WHAT TO WORK ON: Restrict the output to the lines below starting at the one that contains "closed and KNIFE-HOME" and ending at the one that contains "let t := setSpliceState n .indexing s", and restate them word for word, both ends included.

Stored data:
————————
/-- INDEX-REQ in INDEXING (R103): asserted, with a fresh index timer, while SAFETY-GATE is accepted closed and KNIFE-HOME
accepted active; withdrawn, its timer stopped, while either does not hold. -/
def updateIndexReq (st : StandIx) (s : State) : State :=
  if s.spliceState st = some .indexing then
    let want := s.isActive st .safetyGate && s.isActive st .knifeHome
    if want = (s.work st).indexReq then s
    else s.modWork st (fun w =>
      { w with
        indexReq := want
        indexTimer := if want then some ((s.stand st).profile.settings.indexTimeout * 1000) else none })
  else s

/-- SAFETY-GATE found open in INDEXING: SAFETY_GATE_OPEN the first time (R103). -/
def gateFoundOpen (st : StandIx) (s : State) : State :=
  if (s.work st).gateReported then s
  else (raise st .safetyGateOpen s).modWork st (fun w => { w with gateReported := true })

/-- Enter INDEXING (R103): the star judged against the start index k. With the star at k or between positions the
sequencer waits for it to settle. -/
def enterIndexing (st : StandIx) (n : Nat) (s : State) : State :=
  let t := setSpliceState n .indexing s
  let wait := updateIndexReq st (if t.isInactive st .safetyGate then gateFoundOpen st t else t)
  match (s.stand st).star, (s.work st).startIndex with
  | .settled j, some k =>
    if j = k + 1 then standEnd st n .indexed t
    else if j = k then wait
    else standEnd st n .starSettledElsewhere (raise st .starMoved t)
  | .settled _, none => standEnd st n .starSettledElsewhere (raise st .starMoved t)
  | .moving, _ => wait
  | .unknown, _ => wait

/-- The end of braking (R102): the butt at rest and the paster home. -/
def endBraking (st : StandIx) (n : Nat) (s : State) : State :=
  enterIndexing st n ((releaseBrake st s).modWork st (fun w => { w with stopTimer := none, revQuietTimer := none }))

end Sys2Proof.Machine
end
————————
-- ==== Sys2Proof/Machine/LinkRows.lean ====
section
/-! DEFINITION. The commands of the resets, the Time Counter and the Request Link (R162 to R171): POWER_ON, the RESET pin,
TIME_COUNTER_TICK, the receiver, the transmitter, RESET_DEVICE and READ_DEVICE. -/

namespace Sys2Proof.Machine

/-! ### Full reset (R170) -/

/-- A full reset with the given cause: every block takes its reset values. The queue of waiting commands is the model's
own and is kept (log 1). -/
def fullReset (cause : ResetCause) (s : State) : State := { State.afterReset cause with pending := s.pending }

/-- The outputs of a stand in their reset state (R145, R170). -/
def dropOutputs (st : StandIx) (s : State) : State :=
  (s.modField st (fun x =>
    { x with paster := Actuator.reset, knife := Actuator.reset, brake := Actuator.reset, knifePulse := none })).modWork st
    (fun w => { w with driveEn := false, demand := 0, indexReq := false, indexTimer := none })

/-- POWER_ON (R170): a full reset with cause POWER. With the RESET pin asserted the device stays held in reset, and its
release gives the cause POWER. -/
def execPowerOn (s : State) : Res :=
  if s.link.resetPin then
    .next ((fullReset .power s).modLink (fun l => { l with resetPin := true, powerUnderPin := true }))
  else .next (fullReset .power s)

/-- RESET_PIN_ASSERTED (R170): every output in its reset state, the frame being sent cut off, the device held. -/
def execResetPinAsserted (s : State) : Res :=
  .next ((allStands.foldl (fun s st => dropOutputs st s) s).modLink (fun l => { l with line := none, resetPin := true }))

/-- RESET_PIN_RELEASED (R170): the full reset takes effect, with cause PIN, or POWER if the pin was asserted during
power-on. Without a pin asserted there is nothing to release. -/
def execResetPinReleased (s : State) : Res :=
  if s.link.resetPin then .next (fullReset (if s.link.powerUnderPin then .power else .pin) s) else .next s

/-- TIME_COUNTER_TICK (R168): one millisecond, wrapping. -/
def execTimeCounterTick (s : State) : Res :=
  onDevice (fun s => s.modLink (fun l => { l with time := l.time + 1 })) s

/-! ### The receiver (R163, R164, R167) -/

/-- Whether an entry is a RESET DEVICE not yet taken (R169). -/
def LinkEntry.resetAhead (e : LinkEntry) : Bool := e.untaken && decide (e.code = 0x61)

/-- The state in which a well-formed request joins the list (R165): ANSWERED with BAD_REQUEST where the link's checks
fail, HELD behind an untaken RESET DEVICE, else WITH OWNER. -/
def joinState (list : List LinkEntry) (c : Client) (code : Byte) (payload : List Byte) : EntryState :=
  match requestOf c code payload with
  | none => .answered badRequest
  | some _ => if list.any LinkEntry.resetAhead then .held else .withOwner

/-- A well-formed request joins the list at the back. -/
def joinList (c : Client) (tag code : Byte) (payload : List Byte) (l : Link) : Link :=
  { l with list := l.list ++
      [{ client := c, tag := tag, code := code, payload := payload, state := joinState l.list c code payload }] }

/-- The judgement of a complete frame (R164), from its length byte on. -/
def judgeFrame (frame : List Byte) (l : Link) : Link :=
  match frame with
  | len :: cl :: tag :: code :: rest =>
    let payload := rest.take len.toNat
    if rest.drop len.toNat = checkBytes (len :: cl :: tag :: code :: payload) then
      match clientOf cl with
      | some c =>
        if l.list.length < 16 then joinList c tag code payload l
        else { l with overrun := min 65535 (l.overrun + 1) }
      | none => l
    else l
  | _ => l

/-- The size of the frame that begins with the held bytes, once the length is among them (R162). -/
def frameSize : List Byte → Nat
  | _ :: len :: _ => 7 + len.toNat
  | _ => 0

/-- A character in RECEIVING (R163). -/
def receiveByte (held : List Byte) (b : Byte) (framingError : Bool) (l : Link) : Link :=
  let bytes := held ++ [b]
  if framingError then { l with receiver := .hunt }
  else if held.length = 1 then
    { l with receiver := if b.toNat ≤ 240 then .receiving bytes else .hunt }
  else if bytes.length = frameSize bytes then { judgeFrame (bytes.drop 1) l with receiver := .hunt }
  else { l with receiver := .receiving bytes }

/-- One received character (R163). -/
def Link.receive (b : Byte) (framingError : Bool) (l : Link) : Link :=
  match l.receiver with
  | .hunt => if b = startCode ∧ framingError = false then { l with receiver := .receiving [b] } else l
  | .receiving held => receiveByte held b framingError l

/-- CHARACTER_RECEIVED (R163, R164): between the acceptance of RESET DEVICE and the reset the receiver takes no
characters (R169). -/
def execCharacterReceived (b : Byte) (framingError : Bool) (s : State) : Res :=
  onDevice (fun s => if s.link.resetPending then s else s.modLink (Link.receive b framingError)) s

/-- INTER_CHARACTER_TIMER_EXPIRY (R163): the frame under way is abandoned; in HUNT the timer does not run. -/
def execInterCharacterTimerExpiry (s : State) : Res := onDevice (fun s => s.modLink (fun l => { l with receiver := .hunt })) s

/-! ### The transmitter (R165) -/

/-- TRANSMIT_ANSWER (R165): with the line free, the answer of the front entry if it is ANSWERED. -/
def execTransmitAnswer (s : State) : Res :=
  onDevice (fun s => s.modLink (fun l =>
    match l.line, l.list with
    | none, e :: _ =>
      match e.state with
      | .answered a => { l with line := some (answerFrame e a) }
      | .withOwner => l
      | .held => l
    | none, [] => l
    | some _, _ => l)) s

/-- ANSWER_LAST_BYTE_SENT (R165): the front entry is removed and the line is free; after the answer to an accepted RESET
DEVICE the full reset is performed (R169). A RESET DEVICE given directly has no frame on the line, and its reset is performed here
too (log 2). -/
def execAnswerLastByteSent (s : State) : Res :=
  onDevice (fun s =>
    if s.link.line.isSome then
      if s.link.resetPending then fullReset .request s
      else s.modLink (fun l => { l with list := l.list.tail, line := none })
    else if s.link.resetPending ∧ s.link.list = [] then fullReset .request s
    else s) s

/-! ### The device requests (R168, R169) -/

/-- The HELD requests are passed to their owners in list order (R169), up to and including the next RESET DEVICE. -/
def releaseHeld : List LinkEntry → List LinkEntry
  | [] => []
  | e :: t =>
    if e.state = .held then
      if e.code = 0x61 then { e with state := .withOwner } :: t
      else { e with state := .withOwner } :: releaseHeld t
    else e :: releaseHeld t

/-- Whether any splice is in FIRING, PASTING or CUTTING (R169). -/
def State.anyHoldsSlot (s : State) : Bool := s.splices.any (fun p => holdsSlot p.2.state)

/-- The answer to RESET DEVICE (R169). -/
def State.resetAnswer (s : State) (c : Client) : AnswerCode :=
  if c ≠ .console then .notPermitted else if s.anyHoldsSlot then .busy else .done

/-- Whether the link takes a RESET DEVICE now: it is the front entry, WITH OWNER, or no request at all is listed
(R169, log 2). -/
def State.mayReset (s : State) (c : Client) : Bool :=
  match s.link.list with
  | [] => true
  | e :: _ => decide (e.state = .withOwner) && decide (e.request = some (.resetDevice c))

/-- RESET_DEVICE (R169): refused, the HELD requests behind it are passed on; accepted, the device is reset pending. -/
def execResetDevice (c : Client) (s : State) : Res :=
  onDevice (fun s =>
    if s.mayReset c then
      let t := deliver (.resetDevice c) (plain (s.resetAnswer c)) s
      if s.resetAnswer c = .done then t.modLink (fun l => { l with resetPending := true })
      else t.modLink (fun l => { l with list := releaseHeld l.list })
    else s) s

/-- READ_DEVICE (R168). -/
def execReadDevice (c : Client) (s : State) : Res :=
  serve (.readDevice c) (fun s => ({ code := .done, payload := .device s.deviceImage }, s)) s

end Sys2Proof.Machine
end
————————
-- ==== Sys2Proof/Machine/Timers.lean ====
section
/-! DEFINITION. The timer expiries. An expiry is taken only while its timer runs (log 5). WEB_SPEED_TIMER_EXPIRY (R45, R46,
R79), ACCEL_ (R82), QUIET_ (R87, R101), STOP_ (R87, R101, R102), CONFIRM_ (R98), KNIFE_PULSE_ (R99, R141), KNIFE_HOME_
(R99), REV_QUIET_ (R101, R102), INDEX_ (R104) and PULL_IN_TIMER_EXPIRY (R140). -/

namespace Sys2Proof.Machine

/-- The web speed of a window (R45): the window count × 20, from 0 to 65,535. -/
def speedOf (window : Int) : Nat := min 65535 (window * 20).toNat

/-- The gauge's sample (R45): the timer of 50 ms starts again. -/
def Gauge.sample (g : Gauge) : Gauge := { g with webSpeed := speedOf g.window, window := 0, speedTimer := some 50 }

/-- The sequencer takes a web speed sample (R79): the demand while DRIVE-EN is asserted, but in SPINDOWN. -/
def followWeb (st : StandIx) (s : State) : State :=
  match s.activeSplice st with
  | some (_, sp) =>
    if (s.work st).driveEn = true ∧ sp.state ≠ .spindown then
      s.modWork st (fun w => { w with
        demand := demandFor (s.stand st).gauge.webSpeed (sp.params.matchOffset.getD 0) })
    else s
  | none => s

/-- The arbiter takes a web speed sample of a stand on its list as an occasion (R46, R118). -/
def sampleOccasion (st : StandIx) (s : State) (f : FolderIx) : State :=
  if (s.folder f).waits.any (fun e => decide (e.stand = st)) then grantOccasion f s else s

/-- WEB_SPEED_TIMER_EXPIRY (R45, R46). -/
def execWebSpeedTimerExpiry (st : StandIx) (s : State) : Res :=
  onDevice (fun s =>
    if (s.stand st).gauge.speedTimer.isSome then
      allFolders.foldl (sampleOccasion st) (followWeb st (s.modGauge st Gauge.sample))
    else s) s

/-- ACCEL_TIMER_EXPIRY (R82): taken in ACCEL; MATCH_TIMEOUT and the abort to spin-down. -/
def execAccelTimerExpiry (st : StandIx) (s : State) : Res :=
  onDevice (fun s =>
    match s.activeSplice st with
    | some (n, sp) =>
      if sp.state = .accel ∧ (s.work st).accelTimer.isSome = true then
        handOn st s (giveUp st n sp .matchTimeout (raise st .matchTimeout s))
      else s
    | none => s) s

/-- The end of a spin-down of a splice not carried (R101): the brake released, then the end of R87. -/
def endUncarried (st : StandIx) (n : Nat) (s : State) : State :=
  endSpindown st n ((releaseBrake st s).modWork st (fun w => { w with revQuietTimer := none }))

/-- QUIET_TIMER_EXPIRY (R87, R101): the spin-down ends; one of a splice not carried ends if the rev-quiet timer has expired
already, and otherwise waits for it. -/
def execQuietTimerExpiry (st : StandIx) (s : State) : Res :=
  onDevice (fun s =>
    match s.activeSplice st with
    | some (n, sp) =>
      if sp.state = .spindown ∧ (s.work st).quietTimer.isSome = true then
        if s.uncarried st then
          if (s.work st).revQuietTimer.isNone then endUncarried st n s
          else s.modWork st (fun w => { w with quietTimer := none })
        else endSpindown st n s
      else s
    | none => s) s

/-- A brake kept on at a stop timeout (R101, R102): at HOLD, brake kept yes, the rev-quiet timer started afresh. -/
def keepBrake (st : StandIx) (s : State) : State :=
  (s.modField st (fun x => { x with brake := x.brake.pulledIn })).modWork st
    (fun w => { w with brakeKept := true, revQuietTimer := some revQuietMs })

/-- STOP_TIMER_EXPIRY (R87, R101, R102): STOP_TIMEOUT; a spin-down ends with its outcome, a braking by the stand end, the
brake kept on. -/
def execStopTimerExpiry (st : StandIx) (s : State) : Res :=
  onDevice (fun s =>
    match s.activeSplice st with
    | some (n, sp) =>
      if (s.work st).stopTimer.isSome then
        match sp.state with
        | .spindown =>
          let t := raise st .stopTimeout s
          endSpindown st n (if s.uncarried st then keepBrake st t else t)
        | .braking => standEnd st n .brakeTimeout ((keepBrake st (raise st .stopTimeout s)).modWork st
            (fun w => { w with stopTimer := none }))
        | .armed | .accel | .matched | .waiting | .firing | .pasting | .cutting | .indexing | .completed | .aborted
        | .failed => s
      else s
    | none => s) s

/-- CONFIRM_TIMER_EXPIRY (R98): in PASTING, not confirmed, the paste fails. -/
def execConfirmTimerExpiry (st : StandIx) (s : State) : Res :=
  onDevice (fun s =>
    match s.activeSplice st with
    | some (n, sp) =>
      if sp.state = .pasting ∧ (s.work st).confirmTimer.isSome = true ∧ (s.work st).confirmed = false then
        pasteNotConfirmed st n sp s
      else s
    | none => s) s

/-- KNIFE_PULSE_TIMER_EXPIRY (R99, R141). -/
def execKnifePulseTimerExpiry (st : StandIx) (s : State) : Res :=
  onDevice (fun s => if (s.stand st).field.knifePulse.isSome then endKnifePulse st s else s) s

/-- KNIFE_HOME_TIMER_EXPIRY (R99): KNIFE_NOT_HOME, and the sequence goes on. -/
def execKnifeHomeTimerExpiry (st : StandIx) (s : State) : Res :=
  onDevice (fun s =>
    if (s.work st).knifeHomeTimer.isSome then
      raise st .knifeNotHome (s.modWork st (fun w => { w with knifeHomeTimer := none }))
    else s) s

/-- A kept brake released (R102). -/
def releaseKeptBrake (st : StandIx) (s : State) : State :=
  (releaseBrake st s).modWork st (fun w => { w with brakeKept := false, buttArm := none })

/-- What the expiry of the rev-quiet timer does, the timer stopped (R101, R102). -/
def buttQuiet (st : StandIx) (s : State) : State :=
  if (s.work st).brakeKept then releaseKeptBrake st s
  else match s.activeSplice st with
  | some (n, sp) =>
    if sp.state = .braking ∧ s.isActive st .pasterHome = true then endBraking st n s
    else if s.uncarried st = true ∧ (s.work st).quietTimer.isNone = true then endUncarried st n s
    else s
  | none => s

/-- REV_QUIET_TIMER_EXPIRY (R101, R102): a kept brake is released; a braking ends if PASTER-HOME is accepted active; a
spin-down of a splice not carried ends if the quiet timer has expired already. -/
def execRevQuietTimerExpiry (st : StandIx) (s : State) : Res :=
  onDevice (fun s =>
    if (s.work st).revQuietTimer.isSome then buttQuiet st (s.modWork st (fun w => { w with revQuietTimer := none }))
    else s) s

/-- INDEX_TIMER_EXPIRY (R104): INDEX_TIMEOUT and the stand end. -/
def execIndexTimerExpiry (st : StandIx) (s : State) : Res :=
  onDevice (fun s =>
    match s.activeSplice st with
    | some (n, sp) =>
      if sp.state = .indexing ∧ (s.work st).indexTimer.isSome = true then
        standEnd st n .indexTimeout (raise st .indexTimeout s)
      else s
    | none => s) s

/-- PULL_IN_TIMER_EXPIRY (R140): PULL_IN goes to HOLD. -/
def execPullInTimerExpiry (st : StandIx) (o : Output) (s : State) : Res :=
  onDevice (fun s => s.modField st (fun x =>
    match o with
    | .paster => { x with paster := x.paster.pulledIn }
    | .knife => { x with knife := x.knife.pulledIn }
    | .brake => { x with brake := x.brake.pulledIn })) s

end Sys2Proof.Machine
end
————————
EXPECTED OUTPUT:
/-- INDEX-REQ in INDEXING (R103): asserted, with a fresh index timer, while SAFETY-GATE is accepted closed and KNIFE-HOME
accepted active; withdrawn, its timer stopped, while either does not hold. -/
def updateIndexReq (st : StandIx) (s : State) : State :=
  if s.spliceState st = some .indexing then
    let want := s.isActive st .safetyGate && s.isActive st .knifeHome
    if want = (s.work st).indexReq then s
    else s.modWork st (fun w =>
      { w with
        indexReq := want
        indexTimer := if want then some ((s.stand st).profile.settings.indexTimeout * 1000) else none })
  else s

/-- SAFETY-GATE found open in INDEXING: SAFETY_GATE_OPEN the first time (R103). -/
def gateFoundOpen (st : StandIx) (s : State) : State :=
  if (s.work st).gateReported then s
  else (raise st .safetyGateOpen s).modWork st (fun w => { w with gateReported := true })

/-- Enter INDEXING (R103): the star judged against the start index k. With the star at k or between positions the
sequencer waits for it to settle. -/
def enterIndexing (st : StandIx) (n : Nat) (s : State) : State :=
  let t := setSpliceState n .indexing s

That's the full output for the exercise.